Por todo ello, nos viene a la mente, que lo que jurídicamente determina el matrimonio, es el sentido de unidad; que entendemos que en el presente momento debemos resaltar una vez mas.

Tal sentido de unidad se desprende tanto si estamos en presencia de un matrimonio civil como si se ha contraído en forma religiosa Por ello, entendemos, que el matrimonio esta regido, entre otros, por los siguientes aspectos:

  • Igualdad en derechos y deberes, lo que se reconoce es una igualdad dentro del ámbito matrimonial, no pudiendo quedar supeditado uno de los cónyuges respecto del otro.
  • Guardarse fidelidad.
  • Deber de respetarse y socorrerse mutuamente.
  • Actuar en el interés de la familia

Desde el punto de vista del matrimonio civil, los artículos 66 al 70 del Código Civil, perfilan los derechos y deberes de los cónyuges, tales la igualdad ente ambos, la ayuda, el concepto de familia, la obligación de vivir juntos o la fijación de domicilio; etc…

En cuanto al matrimonio canónico, consistente, en una la alianza matrimonial, por la que el hombre y la mujer constituyen entre sí un consorcio de toda la vida, ordenado por su misma índole natural al bien de los cónyuges y a la generación y educación de la prole, , así dispone el Cánon 1055.

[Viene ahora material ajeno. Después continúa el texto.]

-- ==== Sys2Proof/Laws/PerInstr.lean ====
section
/-! SUPPORT. Statements for every operation, one lemma per constructor: the encoder's words match the
operation's row of the opcode table, and presentation puts a context at a phase of the operation's table. -/

namespace Sys2Proof.Laws

-- One theorem after another: many short theorems at once would each hold a thread and its stack.
set_option Elab.async false

/-- The word that stands for an operation matches its row of spec/opcode_table.json (30_encoding.md R102,
R104): its opcode, and 0 in every must-be-zero field of its format. -/
def EncodeMatchesRow.Statement (i : Instr) : Prop :=
  encode i &&& i.format.mask = Command.ofFields i.opcode 0 0 0

/-- An `en` or `valid` operand is within the bits of `ARGH` that its format leaves open. -/
theorem flagArgh_masked (b : Bool) : flagArgh b &&& 0xFFFE = 0 := by cases b <;> decide

theorem formatN_mask : Format.mask .formatN = Command.ofFields 0xFF 0xFF 0xFFFF 0xFFFFFFFF := by decide
theorem formatD_mask : Format.mask .formatD = Command.ofFields 0xFF 0xFF 0xFFFF 0 := by decide
theorem formatP_mask : Format.mask .formatP = Command.ofFields 0xFF 0 0xFFFF 0xFFFFFFFF := by decide
theorem formatPV_mask : Format.mask .formatPV = Command.ofFields 0xFF 0 0xFFFF 0 := by decide
theorem formatB_mask : Format.mask .formatB = Command.ofFields 0xFF 0 0xFFFE 0 := by decide
theorem formatG_mask : Format.mask .formatG = Command.ofFields 0xFF 0 0xFFFE 0xFFFFFFFF := by decide

theorem EncodeMatchesRow.nowMicros : EncodeMatchesRow.Statement (.nowMicros) := by
  rw [EncodeMatchesRow.Statement, encode, Instr.format, formatN_mask, Command.and_ofFields]
  simp [Instr.opcode]

theorem EncodeMatchesRow.delayMicros (d : BitVec 32) : EncodeMatchesRow.Statement (.delayMicros d) := by
  rw [EncodeMatchesRow.Statement, encode, Instr.format, formatD_mask, Command.and_ofFields]
  simp [Instr.opcode]

theorem EncodeMatchesRow.waitTxfifoEmpty (p : PortIndex) : EncodeMatchesRow.Statement (.waitTxfifoEmpty p) := by
  rw [EncodeMatchesRow.Statement, encode, Instr.format, formatP_mask, Command.and_ofFields]
  simp [Instr.opcode]

theorem EncodeMatchesRow.waitRxfifoEmpty (p : PortIndex) : EncodeMatchesRow.Statement (.waitRxfifoEmpty p) := by
  rw [EncodeMatchesRow.Statement, encode, Instr.format, formatP_mask, Command.and_ofFields]
  simp [Instr.opcode]

theorem EncodeMatchesRow.waitTxDone (p : PortIndex) : EncodeMatchesRow.Statement (.waitTxDone p) := by
  rw [EncodeMatchesRow.Statement, encode, Instr.format, formatP_mask, Command.and_ofFields]
  simp [Instr.opcode]

theorem EncodeMatchesRow.waitTxBrkDone (p : PortIndex) : EncodeMatchesRow.Statement (.waitTxBrkDone p) := by
  rw [EncodeMatchesRow.Statement, encode, Instr.format, formatP_mask, Command.and_ofFields]
  simp [Instr.opcode]

theorem EncodeMatchesRow.setRs485Mode (p : PortIndex) : EncodeMatchesRow.Statement (.setRs485Mode p) := by
  rw [EncodeMatchesRow.Statement, encode, Instr.format, formatP_mask, Command.and_ofFields]
  simp [Instr.opcode]

theorem EncodeMatchesRow.cfgBreakGen (p : PortIndex) (en : Bool) (blen : BitVec 16) (ilen : BitVec 16) : EncodeMatchesRow.Statement (.cfgBreakGen p en blen ilen) := by
  rw [EncodeMatchesRow.Statement, encode, Instr.format, formatB_mask, Command.and_ofFields]
  rw [flagArgh_masked]
  simp [Instr.opcode]

theorem EncodeMatchesRow.forceTwoStopBits (p : PortIndex) : EncodeMatchesRow.Statement (.forceTwoStopBits p) := by
  rw [EncodeMatchesRow.Statement, encode, Instr.format, formatP_mask, Command.and_ofFields]
  simp [Instr.opcode]

theorem EncodeMatchesRow.enableBrkDet (p : PortIndex) : EncodeMatchesRow.Statement (.enableBrkDet p) := by
  rw [EncodeMatchesRow.Statement, encode, Instr.format, formatP_mask, Command.and_ofFields]
  simp [Instr.opcode]

theorem EncodeMatchesRow.disableBrkDet (p : PortIndex) : EncodeMatchesRow.Statement (.disableBrkDet p) := by
  rw [EncodeMatchesRow.Statement, encode, Instr.format, formatP_mask, Command.and_ofFields]
  simp [Instr.opcode]

theorem EncodeMatchesRow.disableAllInts (p : PortIndex) : EncodeMatchesRow.Statement (.disableAllInts p) := by
  rw [EncodeMatchesRow.Statement, encode, Instr.format, formatP_mask, Command.and_ofFields]
  simp [Instr.opcode]

theorem EncodeMatchesRow.setIntMask (p : PortIndex) (v : BitVec 32) : EncodeMatchesRow.Statement (.setIntMask p v) := by
  rw [EncodeMatchesRow.Statement, encode, Instr.format, formatPV_mask, Command.and_ofFields]
  simp [Instr.opcode]

theorem EncodeMatchesRow.clearAllInts (p : PortIndex) : EncodeMatchesRow.Statement (.clearAllInts p) := by
  rw [EncodeMatchesRow.Statement, encode, Instr.format, formatP_mask, Command.and_ofFields]
  simp [Instr.opcode]

theorem EncodeMatchesRow.sendBreak (p : PortIndex) (d : BitVec 32) : EncodeMatchesRow.Statement (.sendBreak p d) := by
  rw [EncodeMatchesRow.Statement, encode, Instr.format, formatPV_mask, Command.and_ofFields]
  simp [Instr.opcode]

theorem EncodeMatchesRow.openPort (p : PortIndex) : EncodeMatchesRow.Statement (.openPort p) := by
  rw [EncodeMatchesRow.Statement, encode, Instr.format, formatP_mask, Command.and_ofFields]
  simp [Instr.opcode]

theorem EncodeMatchesRow.setBaud (p : PortIndex) (v : BitVec 32) : EncodeMatchesRow.Statement (.setBaud p v) := by
  rw [EncodeMatchesRow.Statement, encode, Instr.format, formatPV_mask, Command.and_ofFields]
  simp [Instr.opcode]

theorem EncodeMatchesRow.endPort (p : PortIndex) : EncodeMatchesRow.Statement (.endPort p) := by
  rw [EncodeMatchesRow.Statement, encode, Instr.format, formatP_mask, Command.and_ofFields]
  simp [Instr.opcode]

theorem EncodeMatchesRow.getDbgPort : EncodeMatchesRow.Statement (.getDbgPort) := by
  rw [EncodeMatchesRow.Statement, encode, Instr.format, formatN_mask, Command.and_ofFields]
  simp [Instr.opcode]

theorem EncodeMatchesRow.setDbgPort (p : PortIndex) (valid : Bool) : EncodeMatchesRow.Statement (.setDbgPort p valid) := by
  rw [EncodeMatchesRow.Statement, encode, Instr.format, formatG_mask, Command.and_ofFields]
  rw [flagArgh_masked]
  simp [Instr.opcode]

/-- Presentation sets `OPSTATE` to a phase of the operation's micro-step table, in every context
(10_state.md R23). -/
def FirstPhaseFits.Statement (i : Instr) : Prop :=
  ∀ (P : Params) (c : Machine.Ctx), Machine.phaseFits P c i (Machine.firstPhase i) = true

theorem FirstPhaseFits.nowMicros : FirstPhaseFits.Statement (.nowMicros) := fun _ _ => rfl
theorem FirstPhaseFits.delayMicros (d : BitVec 32) : FirstPhaseFits.Statement (.delayMicros d) := fun _ _ => rfl
theorem FirstPhaseFits.waitTxfifoEmpty (p : PortIndex) : FirstPhaseFits.Statement (.waitTxfifoEmpty p) := fun _ _ => rfl
theorem FirstPhaseFits.waitRxfifoEmpty (p : PortIndex) : FirstPhaseFits.Statement (.waitRxfifoEmpty p) := fun _ _ => rfl
theorem FirstPhaseFits.waitTxDone (p : PortIndex) : FirstPhaseFits.Statement (.waitTxDone p) := fun _ _ => rfl
theorem FirstPhaseFits.waitTxBrkDone (p : PortIndex) : FirstPhaseFits.Statement (.waitTxBrkDone p) := fun _ _ => rfl
theorem FirstPhaseFits.setRs485Mode (p : PortIndex) : FirstPhaseFits.Statement (.setRs485Mode p) := fun _ _ => rfl
theorem FirstPhaseFits.cfgBreakGen (p : PortIndex) (en : Bool) (blen : BitVec 16) (ilen : BitVec 16) : FirstPhaseFits.Statement (.cfgBreakGen p en blen ilen) := fun _ _ => rfl
theorem FirstPhaseFits.forceTwoStopBits (p : PortIndex) : FirstPhaseFits.Statement (.forceTwoStopBits p) := fun _ _ => rfl
theorem FirstPhaseFits.enableBrkDet (p : PortIndex) : FirstPhaseFits.Statement (.enableBrkDet p) := fun _ _ => rfl
theorem FirstPhaseFits.disableBrkDet (p : PortIndex) : FirstPhaseFits.Statement (.disableBrkDet p) := fun _ _ => rfl
theorem FirstPhaseFits.disableAllInts (p : PortIndex) : FirstPhaseFits.Statement (.disableAllInts p) := fun _ _ => rfl
theorem FirstPhaseFits.setIntMask (p : PortIndex) (v : BitVec 32) : FirstPhaseFits.Statement (.setIntMask p v) := fun _ _ => rfl
theorem FirstPhaseFits.clearAllInts (p : PortIndex) : FirstPhaseFits.Statement (.clearAllInts p) := fun _ _ => rfl
theorem FirstPhaseFits.sendBreak (p : PortIndex) (d : BitVec 32) : FirstPhaseFits.Statement (.sendBreak p d) := fun _ _ => rfl
theorem FirstPhaseFits.openPort (p : PortIndex) : FirstPhaseFits.Statement (.openPort p) := fun _ _ => rfl
theorem FirstPhaseFits.setBaud (p : PortIndex) (v : BitVec 32) : FirstPhaseFits.Statement (.setBaud p v) := fun _ _ => rfl
theorem FirstPhaseFits.endPort (p : PortIndex) : FirstPhaseFits.Statement (.endPort p) := fun _ _ => rfl
theorem FirstPhaseFits.getDbgPort : FirstPhaseFits.Statement (.getDbgPort) := fun _ _ => rfl
theorem FirstPhaseFits.setDbgPort (p : PortIndex) (valid : Bool) : FirstPhaseFits.Statement (.setDbgPort p valid) := fun _ _ => rfl

end Sys2Proof.Laws
end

Desde otro punto de vista, puede advertirse, de la simple lectura de los cánones siguientes que en el Código de Derecho Canónico tanto el hombre como la mujer aparecen contemplados desde un plano de igualdad, como lo demuestra el hecho de que jamás se hace referencia al varón por una parte y a la mujer por otra, pues siempre se hace alusión, una y otra vez a los cónyuges, como unidad. Además, como venimos manteniendo, se demuestra tal extremo en el Cánon 1061, párrafo primero, cuando se mantiene “….mediante el cual (se refiere al matrimonio) los cónyuges se hacen una sola carne. “

Cuando tenemos redactado el presente escrito me llega la noticia de que, España es el cuarto país de la Unión Europea en el que se produjeron más separaciones y divorcios durante el año 2012. De cada diez matrimonios contraídos en Europa, siete se rompieron en nuestro país, en tanto que en el resto de Europa, de cada 10 matrimonios, se rompieron, cinco.

En el año 2012, se produjeron en España,104.262 rupturas matrimoniales; un 150 más que en el año 2002 en el que las rupturas ascendieron a 41.7621; en Europa ha aumentado el número de divorcios; un 4%, sobre todo, como consecuencia del incremento de divorcios que se produjeron en España.